**Task brief:** For this exercise, return exactly the lines of the material below that begin at the one with "def Obligations.OnlyOvervoltageStops : Prop" and stop after the one with "State), mailboxOf c = some (m, op) →".

(Data to use Opens)

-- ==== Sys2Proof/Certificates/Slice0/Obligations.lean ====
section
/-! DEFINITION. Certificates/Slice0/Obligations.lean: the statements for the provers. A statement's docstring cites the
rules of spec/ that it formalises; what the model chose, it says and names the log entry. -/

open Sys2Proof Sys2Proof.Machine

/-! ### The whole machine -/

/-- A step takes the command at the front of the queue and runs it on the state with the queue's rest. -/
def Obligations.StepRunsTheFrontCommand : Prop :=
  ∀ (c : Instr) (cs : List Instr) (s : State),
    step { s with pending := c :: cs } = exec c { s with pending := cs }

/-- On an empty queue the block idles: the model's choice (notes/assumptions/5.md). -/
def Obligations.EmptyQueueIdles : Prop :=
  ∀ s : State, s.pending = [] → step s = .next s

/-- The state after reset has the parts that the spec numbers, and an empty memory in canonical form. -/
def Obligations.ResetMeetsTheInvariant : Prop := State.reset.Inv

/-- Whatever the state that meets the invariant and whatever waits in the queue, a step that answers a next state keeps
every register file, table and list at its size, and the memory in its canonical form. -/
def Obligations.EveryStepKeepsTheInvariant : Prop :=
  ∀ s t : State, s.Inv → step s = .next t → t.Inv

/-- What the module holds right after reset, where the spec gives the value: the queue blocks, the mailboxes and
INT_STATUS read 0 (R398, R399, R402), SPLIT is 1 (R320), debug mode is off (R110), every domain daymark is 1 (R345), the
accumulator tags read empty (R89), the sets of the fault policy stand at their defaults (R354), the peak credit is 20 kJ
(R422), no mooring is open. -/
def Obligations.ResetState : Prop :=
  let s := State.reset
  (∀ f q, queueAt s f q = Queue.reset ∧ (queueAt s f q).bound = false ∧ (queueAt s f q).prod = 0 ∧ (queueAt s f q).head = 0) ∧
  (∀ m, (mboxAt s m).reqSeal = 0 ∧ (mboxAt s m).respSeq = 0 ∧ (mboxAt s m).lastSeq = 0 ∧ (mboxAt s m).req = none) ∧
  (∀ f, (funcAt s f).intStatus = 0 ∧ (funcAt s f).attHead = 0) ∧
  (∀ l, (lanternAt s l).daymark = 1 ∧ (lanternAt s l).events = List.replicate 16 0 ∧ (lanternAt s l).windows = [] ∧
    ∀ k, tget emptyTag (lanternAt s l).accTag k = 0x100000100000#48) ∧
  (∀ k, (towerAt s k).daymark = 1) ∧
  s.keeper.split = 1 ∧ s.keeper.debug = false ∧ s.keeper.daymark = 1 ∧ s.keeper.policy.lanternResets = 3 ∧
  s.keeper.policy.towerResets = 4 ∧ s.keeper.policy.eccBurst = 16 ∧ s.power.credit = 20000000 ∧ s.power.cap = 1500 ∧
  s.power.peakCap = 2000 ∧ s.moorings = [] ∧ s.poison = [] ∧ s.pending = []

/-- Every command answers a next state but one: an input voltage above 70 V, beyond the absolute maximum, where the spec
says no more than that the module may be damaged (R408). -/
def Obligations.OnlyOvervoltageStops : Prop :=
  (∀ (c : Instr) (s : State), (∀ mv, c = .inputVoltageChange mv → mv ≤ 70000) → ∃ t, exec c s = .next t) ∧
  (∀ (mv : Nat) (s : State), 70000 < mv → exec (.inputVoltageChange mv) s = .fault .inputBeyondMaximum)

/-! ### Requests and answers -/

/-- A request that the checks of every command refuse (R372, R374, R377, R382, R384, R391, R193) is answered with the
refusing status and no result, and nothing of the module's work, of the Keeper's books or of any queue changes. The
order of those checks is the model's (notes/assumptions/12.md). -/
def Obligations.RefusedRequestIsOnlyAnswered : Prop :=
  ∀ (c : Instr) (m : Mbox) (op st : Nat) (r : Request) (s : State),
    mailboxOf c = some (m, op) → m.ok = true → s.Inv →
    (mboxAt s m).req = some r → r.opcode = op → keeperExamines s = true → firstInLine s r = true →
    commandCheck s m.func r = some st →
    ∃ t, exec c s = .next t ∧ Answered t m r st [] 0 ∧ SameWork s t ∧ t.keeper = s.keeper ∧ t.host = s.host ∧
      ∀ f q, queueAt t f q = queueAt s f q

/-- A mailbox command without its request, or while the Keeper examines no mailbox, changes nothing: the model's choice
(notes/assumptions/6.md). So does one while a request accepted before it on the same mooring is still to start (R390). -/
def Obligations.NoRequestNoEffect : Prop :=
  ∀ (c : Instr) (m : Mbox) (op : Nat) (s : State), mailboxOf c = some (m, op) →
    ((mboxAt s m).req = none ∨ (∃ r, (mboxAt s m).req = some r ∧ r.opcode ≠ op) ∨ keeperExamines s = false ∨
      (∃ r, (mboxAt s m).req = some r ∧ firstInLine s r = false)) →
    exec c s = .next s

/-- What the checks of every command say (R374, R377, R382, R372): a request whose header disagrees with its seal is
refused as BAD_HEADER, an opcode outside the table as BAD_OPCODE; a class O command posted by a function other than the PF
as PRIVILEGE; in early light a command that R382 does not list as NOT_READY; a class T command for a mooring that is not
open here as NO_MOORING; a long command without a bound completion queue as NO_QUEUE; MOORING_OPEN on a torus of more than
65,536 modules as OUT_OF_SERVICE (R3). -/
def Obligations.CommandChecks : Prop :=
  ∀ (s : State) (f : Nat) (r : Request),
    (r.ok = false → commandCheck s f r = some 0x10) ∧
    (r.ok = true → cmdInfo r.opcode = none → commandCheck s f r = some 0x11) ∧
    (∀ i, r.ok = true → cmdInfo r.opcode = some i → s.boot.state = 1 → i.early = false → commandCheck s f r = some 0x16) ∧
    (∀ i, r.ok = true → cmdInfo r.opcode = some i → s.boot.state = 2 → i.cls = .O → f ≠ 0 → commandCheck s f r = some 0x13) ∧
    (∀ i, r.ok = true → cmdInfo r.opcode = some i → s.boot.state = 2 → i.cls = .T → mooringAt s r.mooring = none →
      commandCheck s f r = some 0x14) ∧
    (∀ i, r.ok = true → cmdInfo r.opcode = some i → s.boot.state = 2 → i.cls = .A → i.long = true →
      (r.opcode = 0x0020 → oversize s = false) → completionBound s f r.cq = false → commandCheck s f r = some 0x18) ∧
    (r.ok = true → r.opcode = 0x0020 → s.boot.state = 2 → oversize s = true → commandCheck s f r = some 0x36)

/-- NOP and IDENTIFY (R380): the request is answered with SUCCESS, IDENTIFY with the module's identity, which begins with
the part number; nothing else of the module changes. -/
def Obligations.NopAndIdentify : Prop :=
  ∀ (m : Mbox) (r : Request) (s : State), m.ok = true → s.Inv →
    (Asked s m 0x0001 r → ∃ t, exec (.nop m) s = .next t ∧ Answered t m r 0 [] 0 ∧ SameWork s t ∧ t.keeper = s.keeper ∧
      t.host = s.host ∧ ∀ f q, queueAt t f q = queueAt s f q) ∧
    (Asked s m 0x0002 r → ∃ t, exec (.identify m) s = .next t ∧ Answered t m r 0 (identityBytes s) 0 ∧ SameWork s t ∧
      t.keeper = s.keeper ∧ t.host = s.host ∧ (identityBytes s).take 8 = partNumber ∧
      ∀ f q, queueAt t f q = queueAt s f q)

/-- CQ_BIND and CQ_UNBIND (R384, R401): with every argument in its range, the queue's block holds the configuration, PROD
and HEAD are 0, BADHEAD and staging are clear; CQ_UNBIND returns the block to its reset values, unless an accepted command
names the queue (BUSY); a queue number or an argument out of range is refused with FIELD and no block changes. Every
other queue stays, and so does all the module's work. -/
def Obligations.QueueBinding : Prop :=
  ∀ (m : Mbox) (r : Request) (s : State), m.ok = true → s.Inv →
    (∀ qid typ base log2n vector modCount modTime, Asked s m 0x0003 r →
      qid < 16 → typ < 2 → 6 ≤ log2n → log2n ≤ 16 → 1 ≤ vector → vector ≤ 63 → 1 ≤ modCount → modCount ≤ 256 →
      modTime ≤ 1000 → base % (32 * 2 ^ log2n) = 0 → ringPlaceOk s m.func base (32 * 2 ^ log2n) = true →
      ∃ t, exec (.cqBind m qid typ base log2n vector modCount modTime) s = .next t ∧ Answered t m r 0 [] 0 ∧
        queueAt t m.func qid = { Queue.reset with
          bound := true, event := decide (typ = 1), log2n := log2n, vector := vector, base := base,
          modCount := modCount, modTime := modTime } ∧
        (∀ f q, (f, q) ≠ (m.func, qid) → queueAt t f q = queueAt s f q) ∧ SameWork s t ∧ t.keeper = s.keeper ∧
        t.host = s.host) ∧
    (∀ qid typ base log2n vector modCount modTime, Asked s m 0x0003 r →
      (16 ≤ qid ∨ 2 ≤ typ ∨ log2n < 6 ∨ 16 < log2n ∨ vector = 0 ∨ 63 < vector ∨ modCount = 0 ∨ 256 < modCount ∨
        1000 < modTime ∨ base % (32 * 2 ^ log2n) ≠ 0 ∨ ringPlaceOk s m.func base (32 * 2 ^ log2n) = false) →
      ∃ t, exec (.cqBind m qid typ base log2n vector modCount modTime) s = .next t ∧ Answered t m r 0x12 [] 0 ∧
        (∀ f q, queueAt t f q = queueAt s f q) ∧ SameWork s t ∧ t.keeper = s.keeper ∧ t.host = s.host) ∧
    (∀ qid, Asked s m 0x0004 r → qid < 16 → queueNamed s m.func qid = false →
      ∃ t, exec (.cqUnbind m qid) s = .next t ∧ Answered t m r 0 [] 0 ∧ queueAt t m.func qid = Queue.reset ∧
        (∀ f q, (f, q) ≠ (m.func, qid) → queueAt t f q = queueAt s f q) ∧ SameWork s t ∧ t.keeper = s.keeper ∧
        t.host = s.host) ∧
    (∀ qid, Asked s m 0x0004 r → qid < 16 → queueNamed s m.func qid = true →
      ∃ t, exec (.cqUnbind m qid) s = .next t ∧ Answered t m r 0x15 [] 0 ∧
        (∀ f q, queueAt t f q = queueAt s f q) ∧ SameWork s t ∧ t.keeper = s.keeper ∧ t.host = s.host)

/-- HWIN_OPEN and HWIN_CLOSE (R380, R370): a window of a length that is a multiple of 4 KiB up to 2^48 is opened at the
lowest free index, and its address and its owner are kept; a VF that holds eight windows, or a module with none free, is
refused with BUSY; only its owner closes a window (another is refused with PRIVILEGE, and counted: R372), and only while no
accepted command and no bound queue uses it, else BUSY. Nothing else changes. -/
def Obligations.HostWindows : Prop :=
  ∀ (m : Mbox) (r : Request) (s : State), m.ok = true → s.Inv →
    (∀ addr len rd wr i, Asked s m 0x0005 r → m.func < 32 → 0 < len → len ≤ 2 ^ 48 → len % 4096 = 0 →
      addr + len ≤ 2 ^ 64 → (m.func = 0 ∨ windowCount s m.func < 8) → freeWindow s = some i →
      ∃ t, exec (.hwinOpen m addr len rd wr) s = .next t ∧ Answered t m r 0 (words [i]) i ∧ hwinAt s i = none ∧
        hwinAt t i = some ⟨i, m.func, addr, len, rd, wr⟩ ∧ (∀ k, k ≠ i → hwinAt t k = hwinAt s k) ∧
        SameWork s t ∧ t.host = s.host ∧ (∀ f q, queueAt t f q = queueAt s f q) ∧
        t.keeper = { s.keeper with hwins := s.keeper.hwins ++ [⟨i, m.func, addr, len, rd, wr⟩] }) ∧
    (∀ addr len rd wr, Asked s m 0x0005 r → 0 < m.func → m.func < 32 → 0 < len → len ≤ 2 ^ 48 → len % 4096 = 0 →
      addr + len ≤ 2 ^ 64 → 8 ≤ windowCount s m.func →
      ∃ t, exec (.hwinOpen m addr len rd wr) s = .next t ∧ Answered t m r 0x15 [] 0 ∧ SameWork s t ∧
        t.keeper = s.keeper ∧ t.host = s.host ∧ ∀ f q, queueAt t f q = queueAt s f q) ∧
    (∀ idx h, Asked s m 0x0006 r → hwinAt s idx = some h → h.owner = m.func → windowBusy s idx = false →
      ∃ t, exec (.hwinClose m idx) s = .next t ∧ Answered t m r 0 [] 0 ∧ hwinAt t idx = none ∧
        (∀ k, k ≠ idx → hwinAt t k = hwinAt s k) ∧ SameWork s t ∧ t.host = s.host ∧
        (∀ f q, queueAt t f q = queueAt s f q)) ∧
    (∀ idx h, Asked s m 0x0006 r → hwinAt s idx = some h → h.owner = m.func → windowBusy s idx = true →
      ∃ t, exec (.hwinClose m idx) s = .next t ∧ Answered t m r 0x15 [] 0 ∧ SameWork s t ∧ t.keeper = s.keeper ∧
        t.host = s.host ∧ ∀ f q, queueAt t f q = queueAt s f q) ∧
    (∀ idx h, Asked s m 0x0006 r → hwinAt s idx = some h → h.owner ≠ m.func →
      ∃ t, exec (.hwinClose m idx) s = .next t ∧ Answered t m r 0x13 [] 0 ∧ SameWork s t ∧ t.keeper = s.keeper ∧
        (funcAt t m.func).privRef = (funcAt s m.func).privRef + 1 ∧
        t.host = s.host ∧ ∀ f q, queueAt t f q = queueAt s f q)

(Data to use Closes)

**Task answer:**
def Obligations.OnlyOvervoltageStops : Prop :=
  (∀ (c : Instr) (s : State), (∀ mv, c = .inputVoltageChange mv → mv ≤ 70000) → ∃ t, exec c s = .next t) ∧
  (∀ (mv : Nat) (s : State), 70000 < mv → exec (.inputVoltageChange mv) s = .fault .inputBeyondMaximum)

/-! ### Requests and answers -/

/-- A request that the checks of every command refuse (R372, R374, R377, R382, R384, R391, R193) is answered with the
refusing status and no result, and nothing of the module's work, of the Keeper's books or of any queue changes. The
order of those checks is the model's (notes/assumptions/12.md). -/
def Obligations.RefusedRequestIsOnlyAnswered : Prop :=
  ∀ (c : Instr) (m : Mbox) (op st : Nat) (r : Request) (s : State),
    mailboxOf c = some (m, op) → m.ok = true → s.Inv →
    (mboxAt s m).req = some r → r.opcode = op → keeperExamines s = true → firstInLine s r = true →
    commandCheck s m.func r = some st →
    ∃ t, exec c s = .next t ∧ Answered t m r st [] 0 ∧ SameWork s t ∧ t.keeper = s.keeper ∧ t.host = s.host ∧
      ∀ f q, queueAt t f q = queueAt s f q

/-- A mailbox command without its request, or while the Keeper examines no mailbox, changes nothing: the model's choice
(notes/assumptions/6.md). So does one while a request accepted before it on the same mooring is still to start (R390). -/
def Obligations.NoRequestNoEffect : Prop :=
  ∀ (c : Instr) (m : Mbox) (op : Nat) (s : State), mailboxOf c = some (m, op) →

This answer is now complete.